JavaScript is often also used in rendering. As a high-level SEO, you need to know how to write, modify, and optimize JavaScript code because rendering and is hugely important to the end-user from the speed it takes to render to the actual output. Lazy loading images and videos, for example, can be done through JavaScript. Deferring off-screen images is one of the most common things I find that need fixing when auditing page speed. And remember, Google's end goal is to deliver the best result to the best search, including user-experience.

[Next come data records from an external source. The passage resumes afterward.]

/-- DFEED (R194, R195). -/
def State.dfeed (s : State) (key opcode words : Nat) (w : Word0) (p : FeedArgs) : Issued :=
  let core := coreOf key
  if p.k = 0 then s.noopIssue key words
  else if p.mask % 16 = 0 ∨ p.pat = 3 ∨ (p.a.isSome ∧ p.w.isSome ∧ p.other ≠ 0) then s.faultIssue key 0x01
  else match s.feedViews core p with
    | .error c => s.faultOp key c 0 [(p.a.getD 0).toNat, (p.w.getD 0).toNat]
    | .ok (va, vw) =>
      let empty (v : Option View) : Bool := match v with
        | some v => v.man.empty
        | none => false
      let aF := match va with
        | some v => v.man.format
        | none => p.other
      let wF := match vw with
        | some v => v.man.format
        | none => p.other
      if empty va || empty vw then s.noopIssue key words
      else if fmtInvalid p.other true false then s.faultIssue key 0x01
      else match recLayout aF wF p.pat (scaledAcross aF p.aAxis) (scaledAcross wF p.wAxis) with
        | none => s.faultOp key 0x05 p.mask []
        | some l =>
          let es := maskEasels p.mask
          let ends (e : Nat) : Nat :=
            if some e = es.head? then p.lead + p.k * (l.leadBytes / 128) else p.follow + p.k * (l.followBytes / 128)
          let reach := fillReach p l va vw (Work.start s core)
          let aHeld := match va with
            | some v => (List.range es.length).all fun i => (v.feedTiles (p.aTile + i * p.aStep) p.aAxis reach).all fun t => v.tileHeld t true
            | none => true
          let wHeld := match vw with
            | some v => (v.feedTiles p.wTile p.wAxis reach).all fun t => v.tileHeld t true
            | none => true
          if es.any fun e => decide (1024 < ends e) then s.faultOp key 0x06 p.mask []
          else if !aHeld || !wHeld then s.faultOp key 0x13 0 [(p.a.getD 0).toNat, (p.w.getD 0).toNat]
          else if (s.strand key).tagFull w.tagOf || decide (dmaLimit ≤ s.outstanding core .dma) then s.waitHere key 0
          else
            let x := s.runWork core fun w0 => (fillAll p l va vw core w0).work
            let f := fillAll p l va vw core (Work.start (x.1.readBase core x.2) core)
            let side (v : Option View) (bits : Nat) (far : Bool) : Nat := match v with
              | some v => s.readSteps core v.man.allocBase (ceilDiv bits 8) far
              | none => 0
            let steps := side va f.aBits f.aFar + side vw f.wBits f.wFar
            let bmEnd := 128 * p.bmAddr + f.map.length
            if p.bmReq && decide (0x200000 < bmEnd) then s.faultIssue key 0x03
            else if decide (f.pal ≠ 0) && !s.pipeIdle core 1 then s.waitHere key 0
            else
              let map : List Effect := if p.bmReq then [.mem (padBase core + 128 * p.bmAddr) (f.map.map fun b => BitVec.ofNat 8 b)] else []
              let note (vis : Nat) (s : State) : State := if f.pal = 0 then s else s.holdPipe core 1 vis
              s.launchTransfer x.1 key
                { opcode := opcode, words := words, engine := .dma, tag := w.tagOf, steps := 4 + ceilDiv f.bytes 2048, src := some steps,
                  extra := 16 * f.pal + 8 * f.tp, clips := false,
                  holds := if f.pal = 0 then [] else [.pipe (2 * core + 1)],
                  moves := [(p.a.getD 0).toNat, (p.w.getD 0).toNat, p.aTile, p.wTile, p.k, f.bytes] }
                f.work (f.feeds ++ map) note

/-- The fields of a DFEED as a strand issues it (R194). -/
def feedArgs (w : Word0) (w1 w2 : W64) (st : Strand) : FeedArgs :=
  { a := if w.a = 0 then none else some (st.x w.a), aTile := (st.x w.b).toNat, w := if w.c = 0 then none else some (st.x w.c),
    wTile := (st.x w.d).toNat, mask := w.f 28 25, half := w.f 24 24, pat := w.f 23 22, aAxis := bitOf w.imm.toNat 21,
    wAxis := bitOf w.imm.toNat 20, bmReq := bitOf w.imm.toNat 19, k := fieldOf w1 63 52, lead := fieldOf w1 51 42,
    follow := fieldOf w1 41 32, aStep := fieldOf w2 63 40, bmAddr := fieldOf w2 39 26, other := BitVec.ofNat 32 (fieldOf w2 25 15) }

/-- DFEED (R194). -/
def fxDfeed (w : Word0) (w1 w2 : W64) (key : Nat) (s : State) : Issued :=
  let st := s.strand key
  if st.blocked [w.a, w.b, w.c, w.d] then s.waitHere key 0 else s.dfeed key 0x39 3 w (feedArgs w w1 w2 st)

/-- The DFEED that an LDF stands for: a dense one into one easel (R486). -/
def ldfArgs (w : Word0) (w1 : W64) (st : Strand) : FeedArgs :=
  { a := if w.a = 0 then none else some (st.x w.a), aTile := (st.x w.b).toNat, w := if w.c = 0 then none else some (st.x w.c),
    wTile := (st.x w.d).toNat, mask := 2 ^ w.f 28 27, half := w.f 26 26, pat := 0, aAxis := false, wAxis := true, bmReq := false,
    k := fieldOf w1 63 52, lead := fieldOf w1 51 42, follow := 0, aStep := 0, bmAddr := 0, other := 0 }

/-- LDF of SSI-1 (R486). -/
def fxLdf (w : Word0) (w1 : W64) (key : Nat) (s : State) : Issued :=
  let st := s.strand key
  if st.blocked [w.a, w.b, w.c, w.d] then s.waitHere key 0 else s.dfeed key 0x81 2 w (ldfArgs w w1 st)

/-! ### The rows -/

def execDfeed (st : StrandRef) (w : Word0) (w1 w2 : W64) (s : State) : Host.Outcome State Fault Refusal := runRow st (fxDfeed w w1 w2) s
def execLdf (st : StrandRef) (w : Word0) (w1 : W64) (s : State) : Host.Outcome State Fault Refusal := runRow st (fxLdf w w1) s

end Sys2Proof.Machine
end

The best part of understanding JavaScript is that you have a jumping-off point for the other libraries that are derivatives of it, like AngularJS (a Google-maintained JS-based front-end framework), JQuery (a fairly lightweight way to modify and simplify JavaScript), React (a language designed to build user-interfaces), and Node.js (which executes JavaScript outside of the web environment, for example, to run scripts on the server-side, improving on rendering speeds).
The Future of SEO β The Armageddon Dilemma
As you can see, SEO is only getting more technical. SEO's reliance on developers will eventually be squeezed out as the skills required to complete the SEO job coincide more and more with the skills required for full-stack developers.
This is what puts the future of SEO in, what I like to call, The Armageddon Dilemma.
If you're not familiar with the film, Armageddon, a huge asteroid is heading for Earth that will result in a total loss of humanity, so NASA finds the best team of oil drillers to send into space to land on the asteroid, drill a hole, and detonate a nuclear bomb to save Earth. I personally love the movie but it's not without its criticisms, one of which is the reason I'm coining the dilemma:
Is it better to train oil drillers to be astronauts or to train astronauts to drill?
The Armageddon Dilemma with full-stack SEO is: is it better to train SEOs to be developers or to train developers to do SEO?
SEOs and developers have worked hand-in-hand for a long time but I think there have been some butted heads between the two, despite often having some of the same goals. Whether it is making the site look and feel better or working on dev-ops to improve the speed and efficiency, both of those improve SEO. The challenge comes from communication when SEOs can't explain problems and solutions to developers. This is where a full-stack SEO could either do it him- or herself or be able to communicate the needs to a developer if it requires a more knowledgeable eye.
I don't think a full-stack SEO would eliminate a developer position. Rather, a full-stack SEO would free up a developer's time to work on other tasks and projects for the organization. As a young industry, SEOs are still building the career ladder as they climb it. It's time to build a new rung on that ladder that doesn't require a step into management. This next step is the full-stack SEO position.